» **Problem to work on**: The answer must be the number of lines in the listing below that contain "laneWord", and nothing else.

» **Record excerpts**:
★ ★ ★
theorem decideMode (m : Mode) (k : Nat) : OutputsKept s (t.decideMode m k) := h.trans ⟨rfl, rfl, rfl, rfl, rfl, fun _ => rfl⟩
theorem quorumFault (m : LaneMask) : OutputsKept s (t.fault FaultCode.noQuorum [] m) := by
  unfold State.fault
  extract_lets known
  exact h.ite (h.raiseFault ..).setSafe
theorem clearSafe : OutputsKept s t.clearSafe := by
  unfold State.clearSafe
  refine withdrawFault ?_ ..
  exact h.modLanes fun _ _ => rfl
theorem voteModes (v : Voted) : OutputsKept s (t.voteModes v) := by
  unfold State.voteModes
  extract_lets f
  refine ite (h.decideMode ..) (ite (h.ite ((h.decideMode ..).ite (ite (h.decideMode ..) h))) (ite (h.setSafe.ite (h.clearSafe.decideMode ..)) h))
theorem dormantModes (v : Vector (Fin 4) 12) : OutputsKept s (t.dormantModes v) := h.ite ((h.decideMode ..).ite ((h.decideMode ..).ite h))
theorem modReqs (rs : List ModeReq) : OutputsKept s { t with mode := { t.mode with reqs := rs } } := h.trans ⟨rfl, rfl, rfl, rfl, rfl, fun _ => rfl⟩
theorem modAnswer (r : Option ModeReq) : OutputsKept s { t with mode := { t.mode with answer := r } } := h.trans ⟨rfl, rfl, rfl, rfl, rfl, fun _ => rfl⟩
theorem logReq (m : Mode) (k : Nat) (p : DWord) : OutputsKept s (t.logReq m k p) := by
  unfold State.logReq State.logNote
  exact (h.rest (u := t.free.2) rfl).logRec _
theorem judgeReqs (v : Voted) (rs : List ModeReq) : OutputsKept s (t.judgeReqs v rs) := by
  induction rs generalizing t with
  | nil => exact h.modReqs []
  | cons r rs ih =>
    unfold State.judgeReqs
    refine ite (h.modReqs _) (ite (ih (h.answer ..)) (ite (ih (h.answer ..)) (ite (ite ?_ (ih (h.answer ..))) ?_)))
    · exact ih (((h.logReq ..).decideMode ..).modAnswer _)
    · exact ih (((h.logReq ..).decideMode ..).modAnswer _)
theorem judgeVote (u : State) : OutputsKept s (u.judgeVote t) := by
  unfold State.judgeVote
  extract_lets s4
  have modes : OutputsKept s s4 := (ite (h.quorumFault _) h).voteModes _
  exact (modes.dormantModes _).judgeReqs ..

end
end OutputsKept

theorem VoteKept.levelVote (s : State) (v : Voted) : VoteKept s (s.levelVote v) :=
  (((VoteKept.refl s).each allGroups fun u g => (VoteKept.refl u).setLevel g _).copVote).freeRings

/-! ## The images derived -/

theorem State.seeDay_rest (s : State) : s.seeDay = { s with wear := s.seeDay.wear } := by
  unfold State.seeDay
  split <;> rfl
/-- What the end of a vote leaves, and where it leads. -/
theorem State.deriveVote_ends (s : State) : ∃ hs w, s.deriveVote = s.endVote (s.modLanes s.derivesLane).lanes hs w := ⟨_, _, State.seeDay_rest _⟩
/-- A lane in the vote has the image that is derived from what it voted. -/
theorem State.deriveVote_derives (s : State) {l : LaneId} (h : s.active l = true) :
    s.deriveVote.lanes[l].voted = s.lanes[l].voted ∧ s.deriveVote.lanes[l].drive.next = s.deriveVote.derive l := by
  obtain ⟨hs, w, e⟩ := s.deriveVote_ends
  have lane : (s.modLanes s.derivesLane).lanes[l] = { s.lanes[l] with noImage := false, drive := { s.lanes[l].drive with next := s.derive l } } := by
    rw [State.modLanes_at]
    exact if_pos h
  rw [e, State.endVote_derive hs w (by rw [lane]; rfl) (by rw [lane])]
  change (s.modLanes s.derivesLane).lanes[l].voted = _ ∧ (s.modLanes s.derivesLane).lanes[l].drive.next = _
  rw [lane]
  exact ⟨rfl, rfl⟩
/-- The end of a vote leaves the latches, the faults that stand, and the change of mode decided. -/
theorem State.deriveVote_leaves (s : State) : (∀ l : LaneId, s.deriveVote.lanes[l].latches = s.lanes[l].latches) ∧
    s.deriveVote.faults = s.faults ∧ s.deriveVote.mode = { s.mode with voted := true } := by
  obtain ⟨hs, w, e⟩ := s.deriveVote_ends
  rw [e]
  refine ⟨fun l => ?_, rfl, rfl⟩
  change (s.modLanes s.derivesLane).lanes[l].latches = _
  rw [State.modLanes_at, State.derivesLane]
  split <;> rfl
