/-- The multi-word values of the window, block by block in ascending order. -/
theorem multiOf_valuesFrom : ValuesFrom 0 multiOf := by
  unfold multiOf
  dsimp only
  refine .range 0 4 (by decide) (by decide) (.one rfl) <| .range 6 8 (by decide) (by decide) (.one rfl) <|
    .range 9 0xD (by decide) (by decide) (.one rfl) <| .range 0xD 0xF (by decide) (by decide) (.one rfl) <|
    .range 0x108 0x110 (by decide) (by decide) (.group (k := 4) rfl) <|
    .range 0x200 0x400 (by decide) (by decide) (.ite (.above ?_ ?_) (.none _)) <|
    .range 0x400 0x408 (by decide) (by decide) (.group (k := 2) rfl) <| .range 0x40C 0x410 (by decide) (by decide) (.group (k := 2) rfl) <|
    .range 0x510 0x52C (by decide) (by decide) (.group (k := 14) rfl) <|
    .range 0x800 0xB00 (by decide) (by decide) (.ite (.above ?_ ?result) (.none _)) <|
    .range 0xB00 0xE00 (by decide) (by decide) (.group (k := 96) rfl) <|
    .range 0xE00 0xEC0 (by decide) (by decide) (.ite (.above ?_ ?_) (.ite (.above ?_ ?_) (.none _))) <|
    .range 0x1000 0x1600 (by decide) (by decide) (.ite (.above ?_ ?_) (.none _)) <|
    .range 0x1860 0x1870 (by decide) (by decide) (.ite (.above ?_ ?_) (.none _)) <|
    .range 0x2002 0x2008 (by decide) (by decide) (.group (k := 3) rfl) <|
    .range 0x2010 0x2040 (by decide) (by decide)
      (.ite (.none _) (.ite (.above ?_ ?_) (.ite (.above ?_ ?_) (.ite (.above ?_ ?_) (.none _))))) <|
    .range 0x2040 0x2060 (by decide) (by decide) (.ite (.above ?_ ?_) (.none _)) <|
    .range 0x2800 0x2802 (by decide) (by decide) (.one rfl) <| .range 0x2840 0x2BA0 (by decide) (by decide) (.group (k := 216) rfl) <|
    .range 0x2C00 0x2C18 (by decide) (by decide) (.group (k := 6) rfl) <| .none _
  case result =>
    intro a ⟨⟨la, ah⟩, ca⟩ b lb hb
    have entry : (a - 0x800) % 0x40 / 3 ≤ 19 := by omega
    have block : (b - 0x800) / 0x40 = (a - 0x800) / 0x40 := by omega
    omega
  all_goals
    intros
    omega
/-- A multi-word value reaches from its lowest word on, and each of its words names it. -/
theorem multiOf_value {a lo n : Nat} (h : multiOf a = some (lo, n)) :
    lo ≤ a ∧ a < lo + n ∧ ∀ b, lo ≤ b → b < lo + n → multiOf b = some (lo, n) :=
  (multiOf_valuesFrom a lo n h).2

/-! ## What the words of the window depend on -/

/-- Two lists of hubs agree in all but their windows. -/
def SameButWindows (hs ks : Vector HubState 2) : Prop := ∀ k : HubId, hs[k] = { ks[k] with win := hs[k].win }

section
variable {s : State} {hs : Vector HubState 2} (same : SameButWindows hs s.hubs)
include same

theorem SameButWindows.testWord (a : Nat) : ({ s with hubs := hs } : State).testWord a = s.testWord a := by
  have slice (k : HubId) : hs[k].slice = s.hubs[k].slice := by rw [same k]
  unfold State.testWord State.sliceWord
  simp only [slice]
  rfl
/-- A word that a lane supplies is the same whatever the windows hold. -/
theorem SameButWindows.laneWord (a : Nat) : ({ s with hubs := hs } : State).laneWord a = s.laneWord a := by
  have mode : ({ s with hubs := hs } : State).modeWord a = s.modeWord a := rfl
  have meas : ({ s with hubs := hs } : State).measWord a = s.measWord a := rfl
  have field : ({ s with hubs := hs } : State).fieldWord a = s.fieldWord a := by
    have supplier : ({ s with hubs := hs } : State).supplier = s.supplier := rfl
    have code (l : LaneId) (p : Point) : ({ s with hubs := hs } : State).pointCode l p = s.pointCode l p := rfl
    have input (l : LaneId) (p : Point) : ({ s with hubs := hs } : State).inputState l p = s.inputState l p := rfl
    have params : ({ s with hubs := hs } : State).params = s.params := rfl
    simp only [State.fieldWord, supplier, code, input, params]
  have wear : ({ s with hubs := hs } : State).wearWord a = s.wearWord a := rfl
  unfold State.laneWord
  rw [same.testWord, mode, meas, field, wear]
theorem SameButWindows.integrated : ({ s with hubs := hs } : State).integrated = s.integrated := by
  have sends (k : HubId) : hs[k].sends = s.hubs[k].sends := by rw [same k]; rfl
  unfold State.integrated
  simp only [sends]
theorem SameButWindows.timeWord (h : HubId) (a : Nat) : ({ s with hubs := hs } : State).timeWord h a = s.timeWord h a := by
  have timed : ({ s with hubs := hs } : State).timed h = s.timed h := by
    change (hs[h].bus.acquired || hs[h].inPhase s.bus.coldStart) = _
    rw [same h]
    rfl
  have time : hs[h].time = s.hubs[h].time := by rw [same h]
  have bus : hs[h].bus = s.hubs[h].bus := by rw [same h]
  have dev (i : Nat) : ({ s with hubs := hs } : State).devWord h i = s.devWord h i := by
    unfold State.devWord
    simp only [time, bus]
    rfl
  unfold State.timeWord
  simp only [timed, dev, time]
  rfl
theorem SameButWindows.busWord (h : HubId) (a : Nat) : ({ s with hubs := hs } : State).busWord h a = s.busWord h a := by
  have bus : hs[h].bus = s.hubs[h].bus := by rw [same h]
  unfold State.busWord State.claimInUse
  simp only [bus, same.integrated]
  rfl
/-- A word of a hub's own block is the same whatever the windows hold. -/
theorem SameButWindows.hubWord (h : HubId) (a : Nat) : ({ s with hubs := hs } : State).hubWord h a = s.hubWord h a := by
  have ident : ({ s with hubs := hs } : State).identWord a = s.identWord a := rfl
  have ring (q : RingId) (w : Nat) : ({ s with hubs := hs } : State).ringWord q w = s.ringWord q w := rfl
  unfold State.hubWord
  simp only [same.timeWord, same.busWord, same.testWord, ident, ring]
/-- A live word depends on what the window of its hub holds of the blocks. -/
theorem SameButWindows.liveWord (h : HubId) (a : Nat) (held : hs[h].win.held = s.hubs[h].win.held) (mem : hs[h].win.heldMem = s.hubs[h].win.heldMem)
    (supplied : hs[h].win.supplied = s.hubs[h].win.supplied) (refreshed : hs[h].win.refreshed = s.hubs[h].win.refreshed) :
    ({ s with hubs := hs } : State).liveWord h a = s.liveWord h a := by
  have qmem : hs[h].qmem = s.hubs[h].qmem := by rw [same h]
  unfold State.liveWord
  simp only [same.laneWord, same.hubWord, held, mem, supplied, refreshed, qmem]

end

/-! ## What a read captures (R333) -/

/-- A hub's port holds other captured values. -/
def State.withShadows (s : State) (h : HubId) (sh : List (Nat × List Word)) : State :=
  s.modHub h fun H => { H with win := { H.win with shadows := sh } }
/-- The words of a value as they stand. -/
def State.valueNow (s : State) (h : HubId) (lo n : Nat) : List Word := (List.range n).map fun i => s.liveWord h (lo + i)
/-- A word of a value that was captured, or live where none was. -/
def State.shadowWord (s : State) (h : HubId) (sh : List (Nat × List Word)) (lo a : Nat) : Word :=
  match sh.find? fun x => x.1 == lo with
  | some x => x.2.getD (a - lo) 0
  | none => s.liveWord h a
★ ★ ★
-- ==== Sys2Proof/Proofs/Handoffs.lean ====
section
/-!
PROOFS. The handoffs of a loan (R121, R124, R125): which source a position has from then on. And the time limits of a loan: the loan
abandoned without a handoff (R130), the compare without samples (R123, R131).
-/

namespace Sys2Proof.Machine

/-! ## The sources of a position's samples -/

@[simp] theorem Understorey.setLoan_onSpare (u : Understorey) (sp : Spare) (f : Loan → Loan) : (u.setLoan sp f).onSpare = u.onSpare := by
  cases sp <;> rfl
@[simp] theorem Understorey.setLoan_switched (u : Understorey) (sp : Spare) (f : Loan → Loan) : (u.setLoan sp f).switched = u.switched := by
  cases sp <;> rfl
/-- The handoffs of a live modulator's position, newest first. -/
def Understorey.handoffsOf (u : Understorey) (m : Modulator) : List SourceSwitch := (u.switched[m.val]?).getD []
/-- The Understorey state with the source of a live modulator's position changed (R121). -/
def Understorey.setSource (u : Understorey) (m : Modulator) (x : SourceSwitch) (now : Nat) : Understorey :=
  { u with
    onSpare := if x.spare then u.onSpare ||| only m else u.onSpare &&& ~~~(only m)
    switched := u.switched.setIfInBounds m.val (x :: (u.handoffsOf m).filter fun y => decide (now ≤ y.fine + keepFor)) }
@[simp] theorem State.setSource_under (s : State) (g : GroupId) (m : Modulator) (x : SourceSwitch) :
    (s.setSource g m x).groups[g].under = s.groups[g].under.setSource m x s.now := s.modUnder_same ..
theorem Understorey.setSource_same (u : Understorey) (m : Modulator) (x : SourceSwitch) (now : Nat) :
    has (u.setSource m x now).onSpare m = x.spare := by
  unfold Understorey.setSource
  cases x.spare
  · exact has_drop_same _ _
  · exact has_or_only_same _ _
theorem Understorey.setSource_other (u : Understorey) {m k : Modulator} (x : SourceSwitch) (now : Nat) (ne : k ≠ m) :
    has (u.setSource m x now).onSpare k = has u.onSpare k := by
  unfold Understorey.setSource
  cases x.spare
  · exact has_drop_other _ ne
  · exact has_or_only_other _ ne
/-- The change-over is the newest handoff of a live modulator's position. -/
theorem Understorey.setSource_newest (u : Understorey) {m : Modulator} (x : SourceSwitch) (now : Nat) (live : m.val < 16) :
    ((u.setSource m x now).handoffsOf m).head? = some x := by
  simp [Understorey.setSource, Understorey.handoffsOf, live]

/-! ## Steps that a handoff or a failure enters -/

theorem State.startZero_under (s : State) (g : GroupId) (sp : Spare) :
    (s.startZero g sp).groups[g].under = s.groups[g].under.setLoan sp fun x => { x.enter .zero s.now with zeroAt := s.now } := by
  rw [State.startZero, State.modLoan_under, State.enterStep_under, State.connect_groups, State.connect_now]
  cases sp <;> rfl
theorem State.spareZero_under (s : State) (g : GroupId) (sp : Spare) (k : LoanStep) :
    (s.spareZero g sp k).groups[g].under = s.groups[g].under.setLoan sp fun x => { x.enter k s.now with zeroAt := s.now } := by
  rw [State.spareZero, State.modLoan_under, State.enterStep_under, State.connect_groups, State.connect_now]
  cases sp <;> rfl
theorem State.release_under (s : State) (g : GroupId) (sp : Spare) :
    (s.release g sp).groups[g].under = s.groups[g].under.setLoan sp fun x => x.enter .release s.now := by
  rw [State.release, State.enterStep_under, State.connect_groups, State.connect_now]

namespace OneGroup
★ ★ ★
» **Response area**: 3